The current workaround is to use auto.offset.reset=earliest, but this forces the consumer to reprocess the entire historical backlog, which is unacceptable for most production pipelines. The existing by_duration policy is also insufficient because:
- The calculated seek time (
now() - duration) varies across nodes due to clock skew. To be safe, users must set an overly large duration, causing unnecessary reprocessing. - On network errors, the client recalculates the seek time on retry, shifting the target timestamp forward and risking data loss.
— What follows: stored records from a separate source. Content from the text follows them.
-- ==== Sys2Proof/Machine/Operands.lean ====
section
/-! DEFINITION. The operand forms of the instructions (spec/30_encoding.md R73 and the instruction
rules). Immediates are used as they are; `nnn` is already zero-extended (spec/30_encoding.md R73). -/

namespace Sys2Proof.Machine

/-- `zext_16(V[x])` (R9, R73). -/
def zextV (s : State) (x : Reg) : Word := (readV s x).setWidth 16

/-- The source of a shift: VY, or VX when `Q.shift` is on (R130, R132). -/
def shiftSource (s : State) (x y : Reg) : Byte := if quirkShift s then readV s x else readV s y

/-- The register BNNN adds: V0, or VX with `x = w[11:8]`, the top nibble of `nnn`, when `Q.jump` is
on (R108; spec/90_conflicts.md C3). -/
def jumpOffsetReg (s : State) (nnn : Word) : Reg := if quirkJump s then fieldX nnn else 0

/-- FX29: `FONT_BASE + 5 * zext_16(V[x])`, with VX not masked (R153). -/
def glyphAddress (s : State) (x : Reg) : Word :=
  BitVec.ofNat 16 (s.cfg.fontBase.val + 5 * (readV s x).toNat)

/-- FX33: the three decimal digits of a byte, hundreds first (R154). -/
def bcdDigits (u : Byte) : List Byte :=
  [BitVec.ofNat 8 (u.toNat / 100), BitVec.ofNat 8 (u.toNat / 10 % 10), BitVec.ofNat 8 (u.toNat % 10)]

/-- V0 to VX, in order (R155). -/
def regsThrough (s : State) (x : Reg) : List Byte := s.v.toList.take (x.val + 1)

/-- FX55 and FX65: `I <- I + x + 1` unless `Q.loadstore` is on (R155, R156). -/
def bumpIndex (x : Reg) (s : State) : State :=
  if quirkLoadstore s then s else setI s (s.i + BitVec.ofNat 16 (x.val + 1))

/-- DXYN: the starting column `V[x] mod 64` (R172). -/
def anchorColumn (s : State) (x : Reg) : Nat := (readV s x).toNat % 64

/-- DXYN: the starting row `V[y] mod 32` (R172). -/
def anchorRow (s : State) (y : Reg) : Nat := (readV s y).toNat % 32

/-- DXYN: the number of rows that are drawn, `min(n, 32 - y0)` (R171, R173). -/
def rowsDrawn (s : State) (y : Reg) (n : Nat) : Nat := min n (32 - anchorRow s y)

end Sys2Proof.Machine
end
The core insight is that not all partitions without a committed offset are the same. A newly expanded partition (hot) is fundamentally different from a partition the consumer has never seen because it predates the group (cold). The latest policy today treats both the same, which causes silent data loss in the hot case.
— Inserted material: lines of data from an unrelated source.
/-- The quirk bits alter only the shifts, FX55, FX65 and BNNN (R32): every other instruction does the
same whatever the quirk register holds, and every instruction, those five too, reports the same error
or none. -/
def Obligations.QuirksAlterOnlyTheirInstructions : Prop :=
  (∀ (s t : State) (q : BitVec 3) (i : Instr), exec i s = .next t →
    (∀ x y, i ≠ .shrReg x y ∧ i ≠ .shlReg x y) → (∀ x, i ≠ .ldMemVx x ∧ i ≠ .ldVxMem x) →
    (∀ a, i ≠ .jpV0 a) →
    exec i { s with q := q } = .next { t with q := q }) ∧
  ∀ (s : State) (q : BitVec 3) (i : Instr), instrError i { s with q := q } = instrError i s

/-! ### Invariants -/

/-- A step keeps memory in canonical form, inside 0 to 4095, and the call stack within STACK_DEPTH. -/
def Obligations.StepKeepsLegal : Prop :=
  ∀ s t : State, s.Legal → step s = .next t → t.Legal

/-- The pc stays at most 0x10FE and every return address at most 4096 (R27), so the pc never wraps at
the top of its 16-bit range. -/
def Obligations.StepKeepsPcBounded : Prop :=
  ∀ s t : State, s.PcBounded → step s = .next t → t.PcBounded

/-- Any sequence of host transactions, ADVANCEs among them, answers every request and keeps both
invariants. -/
def Obligations.HostRunKeepsInvariants : Prop :=
  ∀ (rs : List Request) (s : State), s.Legal → s.PcBounded →
    ∃ t as, runHost rs s = .next (t, as) ∧ as.length = rs.length ∧ t.Legal ∧ t.PcBounded

/-- Two memories in canonical form that read the same at every address are the same list. -/
def Obligations.CanonicalMemoryIsUnique : Prop :=
  ∀ m m' : Memory, Memory.wf m → Memory.wf m' → (∀ a, Memory.read m a = Memory.read m' a) → m = m'

/-! ### Host interface -/

/-- R243: LOAD_FONT copies the 80 glyph bytes to FONT_BASE and on, changes no other byte and no
register, answers OK, and doing it twice reads as doing it once. -/
def Obligations.LoadFontCopiesGlyphs : Prop :=
  ∀ s : State, Memory.wf s.mem → ∃ t, transact .loadFont s = .next (t, .status 0 0) ∧
    t = { s with mem := t.mem } ∧
    (∀ k : Fin 80, Memory.read t.mem (s.cfg.fontBase.val + k.val) = s.cfg.fontGlyphs.get k) ∧
    (∀ a, a < s.cfg.fontBase.val ∨ s.cfg.fontBase.val + 79 < a →
      Memory.read t.mem a = Memory.read s.mem a) ∧
    ∃ t', transact .loadFont t = .next (t', .status 0 0) ∧
      ∀ a, Memory.read t'.mem a = Memory.read t.mem a

/-- R246 and R247: LOAD_PROGRAM copies its bytes to 0x200 and on and changes nothing else; more than
3584 bytes is ProgramTooLarge, and then nothing is written (the spec's decision D21). -/
def Obligations.LoadProgramCopiesOrRefuses : Prop :=
  ∀ (s : State) (bytes : List Byte), Memory.wf s.mem →
    (bytes.length ≤ 3584 → ∃ t, transact (.loadProgram bytes) s = .next (t, .status 0 0) ∧
      t = { s with mem := t.mem } ∧
      (∀ k (h : k < bytes.length), Memory.read t.mem (0x200 + k) = bytes[k]) ∧
      ∀ a, a < 0x200 ∨ 0x200 + bytes.length ≤ a → Memory.read t.mem a = Memory.read s.mem a) ∧
    (3584 < bytes.length → transact (.loadProgram bytes) s = .next (s, .status 6 0))

/-- The timer ports, the quirk port, the display port and the inspection port (R222, R223, R225,
R226): writes store what they are given and nothing else, reads change nothing, and every response
carries the status code of OK (R208). The set of transactions and the codes are the spec's decisions
D1 and D5. -/
def Obligations.HostPortsReadAndWrite : Prop :=
  ∀ (s : State) (u : Byte) (q : BitVec 3),
    transact (.timerRead .dt) s = .next (s, ⟨0, 0, .timer s.dt⟩) ∧
    transact (.timerRead .st) s = .next (s, ⟨0, 0, .timer s.st⟩) ∧
    transact (.timerWrite .dt u) s = .next ({ s with dt := u }, .status 0 0) ∧
    transact (.timerWrite .st u) s = .next ({ s with st := u }, .status 0 0) ∧
    transact (.setQuirks q) s = .next ({ s with q := q }, .status 0 0) ∧
    transact .readDisplay s = .next (s, ⟨0, 0, .display s.disp⟩) ∧
    (∀ x, transact (.inspect (.v x)) s = .next (s, ⟨0, 0, .inspected (.byte (readV s x))⟩)) ∧
    (∀ a : Fin 4096, transact (.inspect (.mem a)) s =
      .next (s, ⟨0, 0, .inspected (.byte (Memory.read s.mem a.val))⟩)) ∧
    transact (.inspect .pc) s = .next (s, ⟨0, 0, .inspected (.word s.pc)⟩) ∧
    transact (.inspect .i) s = .next (s, ⟨0, 0, .inspected (.word s.i)⟩) ∧
    transact (.inspect (.timer .dt)) s = .next (s, ⟨0, 0, .inspected (.byte s.dt)⟩) ∧
    transact (.inspect (.timer .st)) s = .next (s, ⟨0, 0, .inspected (.byte s.st)⟩) ∧
    transact (.inspect .q) s = .next (s, ⟨0, 0, .inspected (.quirks s.q)⟩) ∧
    transact (.inspect .stack) s = .next (s, ⟨0, 0, .inspected (.entries s.stack)⟩)

/-- ADVANCE answers with the status code and information word of R208, and only with the codes 0 to 5;
its state is the step's. The code numbers are the spec's decision D5. -/
def Obligations.AdvanceRespondsWithStatus : Prop :=
  ∀ s t : State, step s = .next t → ∃ code info,
    transact .advance s = .next (t, .status code info) ∧
    ((advanceError s = none ∧ code = 0 ∧ info = 0) ∨
      (advanceError s = some (.programCounterOutOfBounds info) ∧ code = 1 ∧ info = s.pc) ∨
      (advanceError s = some (.stackUnderflow info) ∧ code = 2 ∧ info = s.pc) ∨
      (advanceError s = some (.unknownInstruction info) ∧ code = 3 ∧ fetch s = .ok info) ∨
      (advanceError s = some (.stackOverflow info) ∧ code = 4 ∧ info = s.pc) ∨
      (advanceError s = some (.memoryOutOfBounds info) ∧ code = 5 ∧
        info = if 4096 ≤ s.i.toNat then s.i else 4096))

/-- The model's placing of a word (log entry 9): from every state with memory in canonical form, the
step after `withFetchWord` runs exactly the instruction of the placed word. -/
def Obligations.PlacedWordRunsNext : Prop :=
  ∀ (s : State) (w : Nat) (i : Instr), Memory.wf s.mem → decodeTableWord 16 w = some i →
    (s.pc.toNat < 4095 → (s.withFetchWord 16 w).pc = s.pc) ∧
    step (s.withFetchWord 16 w) =
      exec i { s.withFetchWord 16 w with pc := (s.withFetchWord 16 w).pc + 2 }
end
This KIP introduces a new consumer configuration auto.offset.reset.latest.max.age that allows the latest policy to distinguish between hot and cold partitions, falling back to earliest only for recently created partitions within a user-defined age threshold.
Public Interfaces
New Consumer Configuration
auto.offset.reset.latest.max.age
| Property | Value |
|---|---|
| Type | long |
| Default | -1 (disabled) |
| Unit | milliseconds |
| Validator | atLeast(-1) |
| Applies | only when auto.offset.reset=latest |
When set, this threshold controls the behavior of the latest policy when a consumer encounters a partition with no committed offset:
- If the partition's age (
PartitionAgeMsfromMetadataResponse, computed server-side by the broker asbroker_current_time - partition_creation_time) is within the threshold → fall back toearliestto capture hot data. - If the partition's age exceeds the threshold, or if the partition creation time is unavailable (e.g., older broker) → strictly follow
latest.
Admin client
AdminClient.describeTopics() now exposes the partition creation timestamp. Callers can invoke creationTimeMs() on each TopicPartitionInfo in the returned TopicDescription to retrieve the epoch-milliseconds when the partition was first created on the broker. This value is empty if the broker does not support KIP-1327 or the partition predates the upgrade.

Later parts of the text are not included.